Stripes : RedirectResolution; How can I redirect to specific action event?

I have an action bean in my stripes application. The default handler/method will display a list of data, a list of all my MarketResearch objects
On my JSP, I can click on one to view its details, this takes me to a different JSP with a pre-populated form based on the particular MarketResearch object that you selected.

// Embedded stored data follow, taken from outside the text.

-- ==== Sys2Proof/Config.lean ====
section
/-! DEFINITION. What an implementation of the ASCON CORE fixes: the shape of the one record that holds
every constant the source names without printing (00_scope.md R6, R7), and the one open parameter,
the latency (00_scope.md R8, 70_reset_and_hazards.md R250). The record's VALUES are
`Machine.params` in Sys2Proof/Machine/Params.lean. -/

namespace Sys2Proof.Machine

/-- The state register file `S[0..4]`, five 64-bit words (10_state.md R20); `x0`..`x4` are the names of
40_permutation.md R94. -/
structure Sponge where
  x0 : Word
  x1 : Word
  x2 : Word
  x3 : Word
  x4 : Word
deriving DecidableEq, Repr

end Sys2Proof.Machine

namespace Sys2Proof

/-- The two variants (00_scope.md R2, R6): `v0` (rate 8 bytes, 6 data-phase rounds) and `v1`
(rate 16 bytes, 8 data-phase rounds). No third one exists. -/
inductive Variant where
  | v0
  | v1
deriving DecidableEq, Repr

/-- The parameters of one variant: `RATE` in bytes, `NB`, and the 64-bit constant `IV` (R6, R33). -/
structure VariantParams where
  rate   : Nat
  rounds : Nat
  iv     : Word
deriving DecidableEq, Repr

/-- The two rotation amounts of one state word in the linear layer (40_permutation.md R97). -/
structure Rotations where
  first  : Nat
  second : Nat
deriving DecidableEq, Repr

/-- The direction of the rotations of the linear layer (R97; 00_scope.md R7). -/
inductive RotateDir where
  | right
  | left
deriving DecidableEq, Repr

/-- Every constant of the algorithm, in one place for an auditor (00_scope.md R7): the variants with their IV values, the
full round count, the 5-bit S-box as the word formulas of 40_permutation.md R94 and as the table of R95, the ten rotation
amounts and the rotation direction (R97). The formulas define the substitution layer and the table describes it (R95). -/
structure Config where
  v0           : VariantParams
  v1           : VariantParams
  fullRounds   : Nat
  substitution : Machine.Sponge → Machine.Sponge
  sbox         : List Nat
  rotation     : RotateDir
  rot0         : Rotations
  rot1         : Rotations
  rot2         : Rotations
  rot3         : Rotations
  rot4         : Rotations

/-- `LAT(opc, VAR, NR)`, the latency of a command in clock cycles: an OPEN parameter (R8, R250), so a
constant without a body. It has no other argument, which is the law of R250 (DEDUCED, safe: assumption log 8). No
step reads it: the model has no notion of time. -/
opaque Config.lat (opc : Nat) (var : Variant) (nr : Nat) : Nat

end Sys2Proof
end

I have another method on my action bean which is mapped to the save submit button, this takes in what is on the amended form, and persists it. After this has taken place, I want it to redirect back to the form, rather than to the listing (default handler) action, is this possible?
My action is as follows :
public class MarketResearchAction extends BaseAction
{
#SpringBean
ClientService clientService;
private static final String VIEW = "/jsp/marketResearch.jsp";
private Client client;
private Client clientBeforeChanges;
public Client getClient()
{
return client;
}
public void setClient(Client client)
{
this.client = client;
}
#DefaultHandler
public Resolution viewAll()
{
return new ForwardResolution(VIEW);
}
public Resolution viewClientMarketResearch()
{
if (client.getSector().equals("Education"))
{
return new ForwardResolution("/jsp/marketResearchEducation.jsp");
} else if (client.getSector().equals("Local Government"))
{
return new ForwardResolution("/jsp/marketResearchLocalGovernment.jsp");
} else if (client.getSector().equals("Housing Association"))
{
return new ForwardResolution("/jsp/marketResearchHousing.jsp");
}
return new ForwardResolution("/jsp/viewClientMarketResearch.jsp");
}
public Resolution save()
{
clientBeforeChanges = clientService.getClientById(client.getId());
clientService.persistClient(client);
getContext().getMessages().add(new SimpleMessage("{0} updated", client.getName()));
return new RedirectResolution("/MarketResearch.action").flash(this);
}
public Client getClientBeforeChanges()
{
return clientBeforeChanges;
}
public void setClientBeforeChanges(Client clientBeforeChanges)
{
this.clientBeforeChanges = clientBeforeChanges;
}
public ClientService getClientService()
{
return clientService;
}
public void setClientService(ClientService clientService)
{
this.clientService = clientService;
}
}
Is it possible? Or am I approaching the situation from a bad angle and should re-factor?
Thanks
Yes. You could return a RedirectResolution to the form jsp. If you're having difficulty with the parameters, if you have them in the save() method, you could do like so:
return new RedirectResolution("/theJsp.jsp")
.addParameter("one", one)
.addParameter("two", two)
.addParameter("three", three)
.flash(this);
If you don't have the params that were passed to the form, you'll have to keep them going somehow. You could pass the MarketResearch object through the form so you'd have it there.
<stripes:hidden name="marketResearch" value="${ActionBean.marketResearch}"/>
And add the requisite instance variable/getter/setter on your MarketResearchActionBean.